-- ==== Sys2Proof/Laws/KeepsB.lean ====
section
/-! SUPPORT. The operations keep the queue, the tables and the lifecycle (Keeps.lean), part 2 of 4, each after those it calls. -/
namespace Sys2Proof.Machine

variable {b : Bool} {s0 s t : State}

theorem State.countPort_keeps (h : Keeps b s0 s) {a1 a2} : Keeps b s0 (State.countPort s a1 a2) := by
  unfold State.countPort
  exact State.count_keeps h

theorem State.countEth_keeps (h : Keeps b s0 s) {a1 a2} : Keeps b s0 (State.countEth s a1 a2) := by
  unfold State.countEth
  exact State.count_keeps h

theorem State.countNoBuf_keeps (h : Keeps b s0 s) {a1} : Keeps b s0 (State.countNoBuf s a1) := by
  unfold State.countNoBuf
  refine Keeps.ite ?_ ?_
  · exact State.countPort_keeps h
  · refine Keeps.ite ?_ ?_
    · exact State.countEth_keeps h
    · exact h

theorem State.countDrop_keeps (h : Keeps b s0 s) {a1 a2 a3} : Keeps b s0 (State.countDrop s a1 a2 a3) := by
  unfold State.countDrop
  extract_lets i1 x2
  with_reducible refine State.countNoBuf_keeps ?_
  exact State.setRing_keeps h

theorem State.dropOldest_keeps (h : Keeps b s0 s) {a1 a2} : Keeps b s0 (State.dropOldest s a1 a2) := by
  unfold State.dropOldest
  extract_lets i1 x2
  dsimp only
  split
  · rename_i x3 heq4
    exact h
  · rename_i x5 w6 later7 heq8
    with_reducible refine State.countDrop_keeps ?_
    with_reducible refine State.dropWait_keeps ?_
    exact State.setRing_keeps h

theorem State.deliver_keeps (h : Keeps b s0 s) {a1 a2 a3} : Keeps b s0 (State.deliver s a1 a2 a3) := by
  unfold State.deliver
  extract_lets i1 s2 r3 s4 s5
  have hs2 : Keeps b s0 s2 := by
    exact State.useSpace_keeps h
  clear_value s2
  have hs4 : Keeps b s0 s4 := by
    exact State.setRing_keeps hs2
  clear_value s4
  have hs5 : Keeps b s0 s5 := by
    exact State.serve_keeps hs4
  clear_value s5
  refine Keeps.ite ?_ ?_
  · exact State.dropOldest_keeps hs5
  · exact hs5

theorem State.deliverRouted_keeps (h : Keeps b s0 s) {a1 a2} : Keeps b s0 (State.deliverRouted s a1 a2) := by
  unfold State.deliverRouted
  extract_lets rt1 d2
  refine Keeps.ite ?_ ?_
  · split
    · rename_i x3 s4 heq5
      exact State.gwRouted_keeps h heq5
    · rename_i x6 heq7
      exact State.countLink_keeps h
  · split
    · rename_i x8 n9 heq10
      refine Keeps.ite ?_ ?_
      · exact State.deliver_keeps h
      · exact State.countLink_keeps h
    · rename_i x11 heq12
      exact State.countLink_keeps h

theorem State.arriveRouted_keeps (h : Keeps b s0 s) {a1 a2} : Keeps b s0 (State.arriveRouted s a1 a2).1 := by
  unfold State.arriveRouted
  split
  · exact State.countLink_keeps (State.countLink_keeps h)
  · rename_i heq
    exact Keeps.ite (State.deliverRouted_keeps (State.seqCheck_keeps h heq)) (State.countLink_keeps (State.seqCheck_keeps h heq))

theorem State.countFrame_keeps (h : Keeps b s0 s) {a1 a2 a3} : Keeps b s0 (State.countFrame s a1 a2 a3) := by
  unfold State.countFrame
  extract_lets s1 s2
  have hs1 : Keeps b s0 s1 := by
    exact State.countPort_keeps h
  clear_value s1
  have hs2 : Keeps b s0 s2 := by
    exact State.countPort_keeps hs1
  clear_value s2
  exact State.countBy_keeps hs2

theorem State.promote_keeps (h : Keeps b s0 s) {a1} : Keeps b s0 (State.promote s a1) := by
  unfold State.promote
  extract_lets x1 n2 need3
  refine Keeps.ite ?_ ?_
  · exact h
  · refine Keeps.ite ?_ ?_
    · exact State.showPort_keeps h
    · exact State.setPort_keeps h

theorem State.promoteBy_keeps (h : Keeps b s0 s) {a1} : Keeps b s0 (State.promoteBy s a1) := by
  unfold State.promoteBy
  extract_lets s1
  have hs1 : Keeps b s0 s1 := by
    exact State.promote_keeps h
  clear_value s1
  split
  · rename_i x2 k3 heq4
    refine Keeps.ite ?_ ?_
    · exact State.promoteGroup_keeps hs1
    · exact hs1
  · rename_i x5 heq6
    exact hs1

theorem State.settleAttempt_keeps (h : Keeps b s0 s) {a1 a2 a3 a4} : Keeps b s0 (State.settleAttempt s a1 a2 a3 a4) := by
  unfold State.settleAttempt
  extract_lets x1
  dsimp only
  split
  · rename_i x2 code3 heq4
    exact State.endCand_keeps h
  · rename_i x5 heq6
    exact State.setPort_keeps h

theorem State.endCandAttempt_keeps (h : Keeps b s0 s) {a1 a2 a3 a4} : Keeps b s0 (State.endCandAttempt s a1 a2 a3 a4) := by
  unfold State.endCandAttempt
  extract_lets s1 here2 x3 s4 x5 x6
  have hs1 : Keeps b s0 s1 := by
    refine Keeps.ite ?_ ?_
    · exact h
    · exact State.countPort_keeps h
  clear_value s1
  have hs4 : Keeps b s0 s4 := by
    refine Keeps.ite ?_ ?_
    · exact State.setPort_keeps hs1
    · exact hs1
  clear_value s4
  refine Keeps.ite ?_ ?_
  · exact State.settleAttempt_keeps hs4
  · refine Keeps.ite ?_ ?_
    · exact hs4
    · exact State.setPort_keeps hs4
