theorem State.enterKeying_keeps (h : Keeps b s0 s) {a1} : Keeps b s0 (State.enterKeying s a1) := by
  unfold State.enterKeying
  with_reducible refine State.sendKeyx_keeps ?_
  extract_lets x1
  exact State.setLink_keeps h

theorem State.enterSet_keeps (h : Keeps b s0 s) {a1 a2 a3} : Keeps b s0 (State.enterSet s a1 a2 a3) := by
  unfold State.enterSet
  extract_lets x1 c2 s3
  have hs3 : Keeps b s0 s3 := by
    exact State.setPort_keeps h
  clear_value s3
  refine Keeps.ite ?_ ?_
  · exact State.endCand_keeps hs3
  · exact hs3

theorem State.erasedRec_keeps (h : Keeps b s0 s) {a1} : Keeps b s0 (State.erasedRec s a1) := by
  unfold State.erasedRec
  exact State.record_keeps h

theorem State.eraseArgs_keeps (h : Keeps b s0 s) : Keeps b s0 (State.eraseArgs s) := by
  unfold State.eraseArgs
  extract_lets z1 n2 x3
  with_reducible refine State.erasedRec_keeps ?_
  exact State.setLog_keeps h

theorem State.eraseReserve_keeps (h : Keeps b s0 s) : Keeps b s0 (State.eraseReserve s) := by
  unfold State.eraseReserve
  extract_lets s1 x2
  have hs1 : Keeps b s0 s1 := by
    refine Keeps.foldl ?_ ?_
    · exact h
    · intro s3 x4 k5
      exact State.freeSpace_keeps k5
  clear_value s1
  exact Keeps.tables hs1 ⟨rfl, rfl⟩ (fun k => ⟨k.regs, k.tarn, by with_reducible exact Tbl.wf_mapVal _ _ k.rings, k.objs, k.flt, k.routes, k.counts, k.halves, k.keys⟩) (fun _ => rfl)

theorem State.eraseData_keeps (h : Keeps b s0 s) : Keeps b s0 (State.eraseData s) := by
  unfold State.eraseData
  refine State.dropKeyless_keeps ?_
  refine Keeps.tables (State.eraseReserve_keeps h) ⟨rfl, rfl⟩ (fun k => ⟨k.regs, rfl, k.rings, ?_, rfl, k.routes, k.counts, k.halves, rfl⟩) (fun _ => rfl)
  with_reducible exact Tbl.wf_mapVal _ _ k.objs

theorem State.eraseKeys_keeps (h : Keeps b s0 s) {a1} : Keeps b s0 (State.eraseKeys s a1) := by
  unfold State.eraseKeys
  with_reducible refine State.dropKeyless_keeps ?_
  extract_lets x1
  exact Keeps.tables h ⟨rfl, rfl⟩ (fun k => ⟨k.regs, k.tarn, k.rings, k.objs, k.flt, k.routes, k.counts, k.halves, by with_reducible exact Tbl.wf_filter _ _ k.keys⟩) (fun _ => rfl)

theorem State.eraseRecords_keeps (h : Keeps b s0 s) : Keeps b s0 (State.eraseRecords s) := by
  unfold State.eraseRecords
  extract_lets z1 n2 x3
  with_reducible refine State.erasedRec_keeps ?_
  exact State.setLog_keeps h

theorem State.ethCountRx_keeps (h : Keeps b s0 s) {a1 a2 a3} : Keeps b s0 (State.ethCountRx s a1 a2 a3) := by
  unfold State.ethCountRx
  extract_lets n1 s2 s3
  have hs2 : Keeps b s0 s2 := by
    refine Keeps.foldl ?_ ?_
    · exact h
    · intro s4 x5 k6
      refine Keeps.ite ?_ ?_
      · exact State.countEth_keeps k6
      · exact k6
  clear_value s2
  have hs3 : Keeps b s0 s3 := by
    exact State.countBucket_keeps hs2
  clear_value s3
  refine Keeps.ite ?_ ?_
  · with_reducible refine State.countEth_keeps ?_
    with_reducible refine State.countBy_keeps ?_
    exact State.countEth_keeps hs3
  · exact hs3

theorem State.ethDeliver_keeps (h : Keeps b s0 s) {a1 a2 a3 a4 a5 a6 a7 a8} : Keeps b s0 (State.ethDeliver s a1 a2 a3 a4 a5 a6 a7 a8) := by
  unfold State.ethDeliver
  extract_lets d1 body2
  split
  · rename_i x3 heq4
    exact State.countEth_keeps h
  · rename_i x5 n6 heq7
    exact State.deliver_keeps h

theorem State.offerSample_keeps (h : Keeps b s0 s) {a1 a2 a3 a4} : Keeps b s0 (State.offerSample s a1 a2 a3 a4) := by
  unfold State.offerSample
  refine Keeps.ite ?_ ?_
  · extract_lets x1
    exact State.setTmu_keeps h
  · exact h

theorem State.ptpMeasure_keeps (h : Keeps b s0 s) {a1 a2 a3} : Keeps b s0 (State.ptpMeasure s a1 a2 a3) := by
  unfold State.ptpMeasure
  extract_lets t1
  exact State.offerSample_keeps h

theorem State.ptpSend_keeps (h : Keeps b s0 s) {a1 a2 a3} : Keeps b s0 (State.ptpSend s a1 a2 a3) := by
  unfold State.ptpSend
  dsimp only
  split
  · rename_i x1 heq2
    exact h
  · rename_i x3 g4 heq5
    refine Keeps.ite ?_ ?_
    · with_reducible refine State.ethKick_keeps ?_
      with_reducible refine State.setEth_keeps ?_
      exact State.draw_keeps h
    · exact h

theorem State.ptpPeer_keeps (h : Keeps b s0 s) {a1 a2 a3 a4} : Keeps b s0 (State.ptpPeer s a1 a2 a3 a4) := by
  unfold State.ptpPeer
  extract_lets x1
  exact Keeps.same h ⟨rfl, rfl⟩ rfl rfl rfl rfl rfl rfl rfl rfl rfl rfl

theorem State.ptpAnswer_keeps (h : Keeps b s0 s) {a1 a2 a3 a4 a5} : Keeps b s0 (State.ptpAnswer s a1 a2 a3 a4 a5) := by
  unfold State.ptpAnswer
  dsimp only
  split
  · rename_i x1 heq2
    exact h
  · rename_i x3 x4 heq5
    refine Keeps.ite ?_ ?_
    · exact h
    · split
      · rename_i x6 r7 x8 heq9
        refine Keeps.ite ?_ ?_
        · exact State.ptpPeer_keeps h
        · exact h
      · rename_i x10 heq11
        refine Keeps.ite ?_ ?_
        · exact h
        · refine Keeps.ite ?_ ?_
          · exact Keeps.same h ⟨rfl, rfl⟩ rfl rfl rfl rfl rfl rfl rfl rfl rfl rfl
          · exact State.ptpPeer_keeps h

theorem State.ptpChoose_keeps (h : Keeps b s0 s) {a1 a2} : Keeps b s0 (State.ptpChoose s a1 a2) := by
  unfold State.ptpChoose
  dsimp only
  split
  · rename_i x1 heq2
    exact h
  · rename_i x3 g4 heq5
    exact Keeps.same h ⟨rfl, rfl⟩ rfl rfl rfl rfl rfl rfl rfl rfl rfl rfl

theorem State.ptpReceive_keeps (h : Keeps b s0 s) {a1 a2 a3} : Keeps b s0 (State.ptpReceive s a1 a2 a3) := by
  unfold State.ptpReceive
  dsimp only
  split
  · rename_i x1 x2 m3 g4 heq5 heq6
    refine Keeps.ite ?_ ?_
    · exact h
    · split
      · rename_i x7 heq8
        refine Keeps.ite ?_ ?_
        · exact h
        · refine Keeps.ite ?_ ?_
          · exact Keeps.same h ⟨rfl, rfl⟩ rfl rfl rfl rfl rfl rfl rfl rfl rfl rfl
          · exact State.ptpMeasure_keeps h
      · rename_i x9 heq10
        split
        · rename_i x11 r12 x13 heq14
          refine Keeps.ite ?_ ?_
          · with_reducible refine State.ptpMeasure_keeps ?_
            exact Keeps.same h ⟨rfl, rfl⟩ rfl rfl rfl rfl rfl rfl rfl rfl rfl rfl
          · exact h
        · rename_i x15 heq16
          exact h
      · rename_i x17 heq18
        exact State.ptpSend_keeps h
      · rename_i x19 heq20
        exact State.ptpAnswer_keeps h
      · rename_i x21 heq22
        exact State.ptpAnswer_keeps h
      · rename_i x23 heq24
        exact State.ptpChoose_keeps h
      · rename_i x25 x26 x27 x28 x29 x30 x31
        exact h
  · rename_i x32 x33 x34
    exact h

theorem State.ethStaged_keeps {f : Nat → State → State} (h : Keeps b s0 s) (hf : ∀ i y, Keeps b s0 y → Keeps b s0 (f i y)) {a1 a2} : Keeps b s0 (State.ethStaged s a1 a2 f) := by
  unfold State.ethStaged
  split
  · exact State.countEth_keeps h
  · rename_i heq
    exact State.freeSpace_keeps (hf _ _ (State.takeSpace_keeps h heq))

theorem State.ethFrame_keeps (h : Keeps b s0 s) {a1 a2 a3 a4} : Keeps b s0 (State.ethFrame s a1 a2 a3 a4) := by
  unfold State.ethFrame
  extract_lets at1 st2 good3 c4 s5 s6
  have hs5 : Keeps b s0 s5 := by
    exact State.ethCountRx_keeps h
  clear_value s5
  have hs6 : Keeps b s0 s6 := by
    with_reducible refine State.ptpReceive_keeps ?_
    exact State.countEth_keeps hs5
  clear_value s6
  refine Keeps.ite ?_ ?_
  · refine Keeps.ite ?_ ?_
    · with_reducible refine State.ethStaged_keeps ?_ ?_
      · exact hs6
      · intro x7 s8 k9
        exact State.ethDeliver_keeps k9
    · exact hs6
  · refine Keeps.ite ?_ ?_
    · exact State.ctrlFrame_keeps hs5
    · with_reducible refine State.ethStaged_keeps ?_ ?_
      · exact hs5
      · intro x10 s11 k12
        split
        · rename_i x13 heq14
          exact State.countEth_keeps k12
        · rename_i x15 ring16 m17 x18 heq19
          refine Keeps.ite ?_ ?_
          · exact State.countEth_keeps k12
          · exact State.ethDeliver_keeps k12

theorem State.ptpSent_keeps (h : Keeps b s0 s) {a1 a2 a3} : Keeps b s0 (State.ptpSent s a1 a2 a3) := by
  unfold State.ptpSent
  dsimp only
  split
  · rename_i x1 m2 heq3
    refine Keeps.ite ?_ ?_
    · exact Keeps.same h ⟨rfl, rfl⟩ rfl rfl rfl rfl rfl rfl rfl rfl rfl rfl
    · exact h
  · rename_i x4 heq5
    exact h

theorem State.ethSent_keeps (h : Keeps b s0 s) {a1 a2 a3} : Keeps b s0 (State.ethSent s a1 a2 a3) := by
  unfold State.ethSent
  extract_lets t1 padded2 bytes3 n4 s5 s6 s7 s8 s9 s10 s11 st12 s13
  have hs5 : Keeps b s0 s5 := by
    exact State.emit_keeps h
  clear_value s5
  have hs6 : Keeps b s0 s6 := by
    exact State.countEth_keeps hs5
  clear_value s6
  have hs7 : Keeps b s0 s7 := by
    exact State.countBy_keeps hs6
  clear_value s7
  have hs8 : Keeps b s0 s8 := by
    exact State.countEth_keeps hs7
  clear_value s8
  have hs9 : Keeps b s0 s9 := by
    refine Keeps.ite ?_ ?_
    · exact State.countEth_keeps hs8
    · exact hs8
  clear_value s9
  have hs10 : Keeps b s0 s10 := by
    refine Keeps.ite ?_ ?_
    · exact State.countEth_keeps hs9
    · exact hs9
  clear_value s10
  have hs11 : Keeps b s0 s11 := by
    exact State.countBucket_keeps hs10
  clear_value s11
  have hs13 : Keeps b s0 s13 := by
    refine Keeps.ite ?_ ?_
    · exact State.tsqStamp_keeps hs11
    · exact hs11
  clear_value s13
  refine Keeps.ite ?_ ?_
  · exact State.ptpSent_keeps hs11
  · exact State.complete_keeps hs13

--*--

» Exercise goal:
Scan the data for lines containing "enterKeying" and copy all of them.

» Exercise answer:
theorem State.enterKeying_keeps (h : Keeps b s0 s) {a1} : Keeps b s0 (State.enterKeying s a1) := by
  unfold State.enterKeying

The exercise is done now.